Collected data
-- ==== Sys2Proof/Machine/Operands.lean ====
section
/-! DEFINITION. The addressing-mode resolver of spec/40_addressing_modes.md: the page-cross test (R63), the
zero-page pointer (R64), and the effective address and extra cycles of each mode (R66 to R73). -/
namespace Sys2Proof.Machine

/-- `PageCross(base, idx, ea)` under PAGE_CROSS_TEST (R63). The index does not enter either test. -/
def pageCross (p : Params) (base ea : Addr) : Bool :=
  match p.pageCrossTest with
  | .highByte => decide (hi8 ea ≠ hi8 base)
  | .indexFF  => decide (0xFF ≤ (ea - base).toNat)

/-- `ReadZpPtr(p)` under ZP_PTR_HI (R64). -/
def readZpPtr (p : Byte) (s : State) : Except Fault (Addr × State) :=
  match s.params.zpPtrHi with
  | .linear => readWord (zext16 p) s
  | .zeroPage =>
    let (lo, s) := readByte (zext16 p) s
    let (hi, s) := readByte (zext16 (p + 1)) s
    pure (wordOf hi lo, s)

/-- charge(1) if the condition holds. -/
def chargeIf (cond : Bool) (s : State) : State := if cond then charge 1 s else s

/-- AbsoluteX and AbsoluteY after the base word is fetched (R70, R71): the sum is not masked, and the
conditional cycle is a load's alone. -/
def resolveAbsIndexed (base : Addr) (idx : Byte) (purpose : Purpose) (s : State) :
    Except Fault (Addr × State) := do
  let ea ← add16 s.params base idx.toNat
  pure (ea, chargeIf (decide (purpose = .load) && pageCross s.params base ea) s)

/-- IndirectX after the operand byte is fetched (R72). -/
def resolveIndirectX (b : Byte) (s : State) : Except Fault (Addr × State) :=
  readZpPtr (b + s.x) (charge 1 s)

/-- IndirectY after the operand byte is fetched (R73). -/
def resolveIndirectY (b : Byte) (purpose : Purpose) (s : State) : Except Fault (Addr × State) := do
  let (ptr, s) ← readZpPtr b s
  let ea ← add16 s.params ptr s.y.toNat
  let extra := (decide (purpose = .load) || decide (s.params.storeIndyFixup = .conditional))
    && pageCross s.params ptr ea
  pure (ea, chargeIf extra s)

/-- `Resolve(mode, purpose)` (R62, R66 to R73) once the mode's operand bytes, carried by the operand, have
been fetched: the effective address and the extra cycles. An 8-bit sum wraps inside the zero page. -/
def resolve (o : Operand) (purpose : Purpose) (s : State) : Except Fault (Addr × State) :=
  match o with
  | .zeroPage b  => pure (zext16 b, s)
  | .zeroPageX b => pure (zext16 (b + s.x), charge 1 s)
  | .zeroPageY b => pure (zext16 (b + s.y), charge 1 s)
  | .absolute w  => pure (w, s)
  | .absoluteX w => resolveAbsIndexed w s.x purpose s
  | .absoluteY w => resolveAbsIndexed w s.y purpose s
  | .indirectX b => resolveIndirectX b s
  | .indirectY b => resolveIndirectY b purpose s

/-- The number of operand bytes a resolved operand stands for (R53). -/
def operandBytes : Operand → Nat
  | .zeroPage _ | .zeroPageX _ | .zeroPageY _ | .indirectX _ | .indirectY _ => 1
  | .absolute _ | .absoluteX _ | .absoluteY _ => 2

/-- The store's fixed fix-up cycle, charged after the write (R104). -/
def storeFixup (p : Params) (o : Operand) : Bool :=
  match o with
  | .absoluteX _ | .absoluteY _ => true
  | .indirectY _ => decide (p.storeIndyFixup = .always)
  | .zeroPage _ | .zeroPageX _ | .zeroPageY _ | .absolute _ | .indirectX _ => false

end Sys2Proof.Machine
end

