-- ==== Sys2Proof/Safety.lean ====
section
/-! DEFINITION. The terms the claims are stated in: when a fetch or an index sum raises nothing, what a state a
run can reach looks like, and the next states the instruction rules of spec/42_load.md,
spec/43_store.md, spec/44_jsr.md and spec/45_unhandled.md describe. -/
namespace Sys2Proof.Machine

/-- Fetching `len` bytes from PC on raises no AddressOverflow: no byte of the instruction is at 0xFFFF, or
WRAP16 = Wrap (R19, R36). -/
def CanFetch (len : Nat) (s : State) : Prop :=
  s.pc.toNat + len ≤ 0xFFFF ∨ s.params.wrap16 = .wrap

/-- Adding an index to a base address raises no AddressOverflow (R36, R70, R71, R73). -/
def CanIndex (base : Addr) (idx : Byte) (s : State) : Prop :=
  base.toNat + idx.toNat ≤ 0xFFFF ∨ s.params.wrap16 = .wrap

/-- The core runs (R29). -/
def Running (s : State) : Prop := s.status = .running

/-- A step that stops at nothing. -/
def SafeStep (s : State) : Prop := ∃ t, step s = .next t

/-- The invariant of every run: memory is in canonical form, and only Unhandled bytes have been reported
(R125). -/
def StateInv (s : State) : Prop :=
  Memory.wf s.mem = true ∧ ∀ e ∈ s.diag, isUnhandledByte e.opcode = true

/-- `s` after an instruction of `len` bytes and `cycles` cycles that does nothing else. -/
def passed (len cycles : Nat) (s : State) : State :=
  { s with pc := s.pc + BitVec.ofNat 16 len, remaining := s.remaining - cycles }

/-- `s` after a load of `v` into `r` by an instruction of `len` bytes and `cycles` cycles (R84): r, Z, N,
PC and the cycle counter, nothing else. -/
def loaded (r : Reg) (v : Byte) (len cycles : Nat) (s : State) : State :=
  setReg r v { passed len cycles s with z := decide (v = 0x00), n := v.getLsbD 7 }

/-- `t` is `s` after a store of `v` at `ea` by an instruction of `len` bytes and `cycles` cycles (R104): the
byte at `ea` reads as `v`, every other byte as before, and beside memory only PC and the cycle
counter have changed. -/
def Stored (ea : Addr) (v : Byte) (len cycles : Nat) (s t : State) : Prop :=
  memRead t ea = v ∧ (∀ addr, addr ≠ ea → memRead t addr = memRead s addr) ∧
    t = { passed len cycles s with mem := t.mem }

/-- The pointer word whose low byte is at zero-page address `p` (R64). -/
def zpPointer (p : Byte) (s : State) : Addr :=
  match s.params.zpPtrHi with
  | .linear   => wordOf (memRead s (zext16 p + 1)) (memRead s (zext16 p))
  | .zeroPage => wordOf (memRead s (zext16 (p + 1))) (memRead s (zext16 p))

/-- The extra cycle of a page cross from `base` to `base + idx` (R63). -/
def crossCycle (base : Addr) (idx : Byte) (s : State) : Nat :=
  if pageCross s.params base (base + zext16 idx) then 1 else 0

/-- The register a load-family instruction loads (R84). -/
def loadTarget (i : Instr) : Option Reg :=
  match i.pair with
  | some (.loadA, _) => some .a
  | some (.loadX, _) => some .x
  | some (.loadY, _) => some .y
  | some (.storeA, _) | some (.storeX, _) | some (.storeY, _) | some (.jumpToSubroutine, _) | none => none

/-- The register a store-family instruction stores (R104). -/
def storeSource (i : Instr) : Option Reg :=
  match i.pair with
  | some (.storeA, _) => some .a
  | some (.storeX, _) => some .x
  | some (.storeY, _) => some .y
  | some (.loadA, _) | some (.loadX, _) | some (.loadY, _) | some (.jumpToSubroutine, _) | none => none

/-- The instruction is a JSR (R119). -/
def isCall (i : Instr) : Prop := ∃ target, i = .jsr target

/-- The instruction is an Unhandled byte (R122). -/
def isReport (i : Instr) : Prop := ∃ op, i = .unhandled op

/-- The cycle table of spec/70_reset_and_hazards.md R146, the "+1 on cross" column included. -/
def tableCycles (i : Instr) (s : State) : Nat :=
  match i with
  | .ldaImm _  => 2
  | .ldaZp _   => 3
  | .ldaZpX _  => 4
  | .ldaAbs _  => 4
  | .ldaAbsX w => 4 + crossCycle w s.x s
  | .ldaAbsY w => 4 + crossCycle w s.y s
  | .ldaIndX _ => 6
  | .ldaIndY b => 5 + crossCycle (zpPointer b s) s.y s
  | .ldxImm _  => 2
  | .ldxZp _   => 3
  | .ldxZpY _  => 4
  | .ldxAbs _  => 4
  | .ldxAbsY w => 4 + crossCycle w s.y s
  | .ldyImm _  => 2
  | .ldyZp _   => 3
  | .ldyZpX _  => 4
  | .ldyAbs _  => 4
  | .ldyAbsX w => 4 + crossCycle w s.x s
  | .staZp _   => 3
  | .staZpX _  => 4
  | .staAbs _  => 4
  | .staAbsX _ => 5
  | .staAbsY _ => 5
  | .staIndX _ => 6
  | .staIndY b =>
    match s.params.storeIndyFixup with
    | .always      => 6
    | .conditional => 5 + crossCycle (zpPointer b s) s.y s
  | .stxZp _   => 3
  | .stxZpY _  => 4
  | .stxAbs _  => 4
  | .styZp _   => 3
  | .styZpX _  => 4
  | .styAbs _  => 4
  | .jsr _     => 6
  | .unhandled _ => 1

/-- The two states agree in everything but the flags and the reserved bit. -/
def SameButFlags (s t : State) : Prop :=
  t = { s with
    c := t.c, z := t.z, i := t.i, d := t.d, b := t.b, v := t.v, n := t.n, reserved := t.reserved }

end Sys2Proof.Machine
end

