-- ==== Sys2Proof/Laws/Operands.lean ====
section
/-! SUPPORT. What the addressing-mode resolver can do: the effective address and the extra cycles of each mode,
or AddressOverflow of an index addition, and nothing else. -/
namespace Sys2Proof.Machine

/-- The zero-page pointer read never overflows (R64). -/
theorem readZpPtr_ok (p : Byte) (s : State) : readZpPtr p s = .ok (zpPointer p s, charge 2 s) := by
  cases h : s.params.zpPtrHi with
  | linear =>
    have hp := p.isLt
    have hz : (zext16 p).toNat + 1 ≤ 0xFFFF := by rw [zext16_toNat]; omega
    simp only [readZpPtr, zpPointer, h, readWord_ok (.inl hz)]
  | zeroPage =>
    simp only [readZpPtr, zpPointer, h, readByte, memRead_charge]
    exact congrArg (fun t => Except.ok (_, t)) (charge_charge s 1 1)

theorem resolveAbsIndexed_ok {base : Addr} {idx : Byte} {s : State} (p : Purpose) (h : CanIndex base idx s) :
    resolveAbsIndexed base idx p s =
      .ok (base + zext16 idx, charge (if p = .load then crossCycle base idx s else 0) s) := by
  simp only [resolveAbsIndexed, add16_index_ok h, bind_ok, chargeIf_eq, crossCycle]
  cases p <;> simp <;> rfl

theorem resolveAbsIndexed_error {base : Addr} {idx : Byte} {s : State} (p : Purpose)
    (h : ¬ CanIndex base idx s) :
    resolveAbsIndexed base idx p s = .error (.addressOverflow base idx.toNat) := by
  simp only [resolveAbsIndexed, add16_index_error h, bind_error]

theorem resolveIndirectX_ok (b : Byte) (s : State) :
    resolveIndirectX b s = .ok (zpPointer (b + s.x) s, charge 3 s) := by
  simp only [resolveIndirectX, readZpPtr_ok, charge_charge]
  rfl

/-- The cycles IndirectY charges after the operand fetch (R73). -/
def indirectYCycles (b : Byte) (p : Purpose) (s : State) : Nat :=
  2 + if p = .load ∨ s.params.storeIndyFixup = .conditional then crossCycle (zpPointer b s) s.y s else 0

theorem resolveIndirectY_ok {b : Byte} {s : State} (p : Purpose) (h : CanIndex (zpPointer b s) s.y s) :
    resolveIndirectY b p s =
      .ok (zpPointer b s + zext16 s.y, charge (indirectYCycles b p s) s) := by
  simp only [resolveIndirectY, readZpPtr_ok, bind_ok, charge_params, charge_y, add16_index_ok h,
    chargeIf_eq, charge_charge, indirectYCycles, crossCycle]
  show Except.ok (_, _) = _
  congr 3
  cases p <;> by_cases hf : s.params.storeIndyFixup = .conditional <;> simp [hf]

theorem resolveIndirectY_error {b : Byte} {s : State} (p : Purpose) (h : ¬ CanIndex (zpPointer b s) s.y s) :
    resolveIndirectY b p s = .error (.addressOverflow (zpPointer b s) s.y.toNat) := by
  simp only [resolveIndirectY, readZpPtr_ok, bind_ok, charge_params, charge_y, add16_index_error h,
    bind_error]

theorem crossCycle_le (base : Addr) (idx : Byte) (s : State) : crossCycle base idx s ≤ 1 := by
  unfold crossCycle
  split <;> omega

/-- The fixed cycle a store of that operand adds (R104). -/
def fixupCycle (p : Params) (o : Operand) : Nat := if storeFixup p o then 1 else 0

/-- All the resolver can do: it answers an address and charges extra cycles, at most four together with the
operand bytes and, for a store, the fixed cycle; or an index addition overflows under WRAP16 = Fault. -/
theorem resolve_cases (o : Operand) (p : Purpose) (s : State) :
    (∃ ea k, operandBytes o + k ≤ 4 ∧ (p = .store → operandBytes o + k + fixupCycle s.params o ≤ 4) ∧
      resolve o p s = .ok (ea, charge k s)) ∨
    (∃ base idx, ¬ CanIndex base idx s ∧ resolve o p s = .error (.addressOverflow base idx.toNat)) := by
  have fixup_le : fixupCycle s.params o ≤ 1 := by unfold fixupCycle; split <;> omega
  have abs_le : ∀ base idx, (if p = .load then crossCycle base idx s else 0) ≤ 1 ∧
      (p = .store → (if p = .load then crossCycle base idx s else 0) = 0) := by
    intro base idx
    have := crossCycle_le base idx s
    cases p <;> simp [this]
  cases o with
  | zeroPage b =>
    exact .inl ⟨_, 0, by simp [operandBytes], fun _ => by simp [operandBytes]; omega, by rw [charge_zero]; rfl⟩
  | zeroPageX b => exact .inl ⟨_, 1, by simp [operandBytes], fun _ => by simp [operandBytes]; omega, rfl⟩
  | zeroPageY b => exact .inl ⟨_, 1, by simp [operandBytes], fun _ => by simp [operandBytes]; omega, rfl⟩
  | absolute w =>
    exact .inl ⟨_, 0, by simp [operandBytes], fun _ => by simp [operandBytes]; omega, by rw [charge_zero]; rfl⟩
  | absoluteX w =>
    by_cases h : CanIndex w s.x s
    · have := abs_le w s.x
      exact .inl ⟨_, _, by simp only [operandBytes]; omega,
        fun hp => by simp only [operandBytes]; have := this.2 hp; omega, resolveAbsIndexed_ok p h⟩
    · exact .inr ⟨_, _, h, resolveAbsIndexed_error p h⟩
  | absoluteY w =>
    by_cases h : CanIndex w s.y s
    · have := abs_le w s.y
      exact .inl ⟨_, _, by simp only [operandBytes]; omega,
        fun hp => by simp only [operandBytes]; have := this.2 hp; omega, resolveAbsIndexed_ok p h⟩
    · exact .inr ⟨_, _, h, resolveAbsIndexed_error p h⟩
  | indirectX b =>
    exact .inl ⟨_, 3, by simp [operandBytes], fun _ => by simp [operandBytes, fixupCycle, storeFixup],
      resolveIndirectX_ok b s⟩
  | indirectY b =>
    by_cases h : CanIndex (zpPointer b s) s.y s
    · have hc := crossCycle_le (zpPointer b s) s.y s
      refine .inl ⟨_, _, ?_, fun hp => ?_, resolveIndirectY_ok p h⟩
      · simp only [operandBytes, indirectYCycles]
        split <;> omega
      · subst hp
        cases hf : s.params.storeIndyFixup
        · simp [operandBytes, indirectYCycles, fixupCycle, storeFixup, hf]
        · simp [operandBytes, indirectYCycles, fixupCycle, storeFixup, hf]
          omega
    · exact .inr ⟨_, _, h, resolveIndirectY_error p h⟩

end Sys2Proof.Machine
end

### Your assignment
Write down, word for word, the lines above from the one containing "let (lo, s) := readByte (zext16 p) s" through the one containing "fetched (R73). -/", both ends included.

### Answer area
    let (lo, s) := readByte (zext16 p) s
    let (hi, s) := readByte (zext16 (p + 1)) s
    pure (wordOf hi lo, s)

/-- charge(1) if the condition holds. -/
def chargeIf (cond : Bool) (s : State) : State := if cond then charge 1 s else s

/-- AbsoluteX and AbsoluteY after the base word is fetched (R70, R71): the sum is not masked, and the
conditional cycle is a load's alone. -/
def resolveAbsIndexed (base : Addr) (idx : Byte) (purpose : Purpose) (s : State) :
    Except Fault (Addr × State) := do
  let ea ← add16 s.params base idx.toNat
  pure (ea, chargeIf (decide (purpose = .load) && pageCross s.params base ea) s)

/-- IndirectX after the operand byte is fetched (R72). -/
def resolveIndirectX (b : Byte) (s : State) : Except Fault (Addr × State) :=
  readZpPtr (b + s.x) (charge 1 s)

/-- IndirectY after the operand byte is fetched (R73). -/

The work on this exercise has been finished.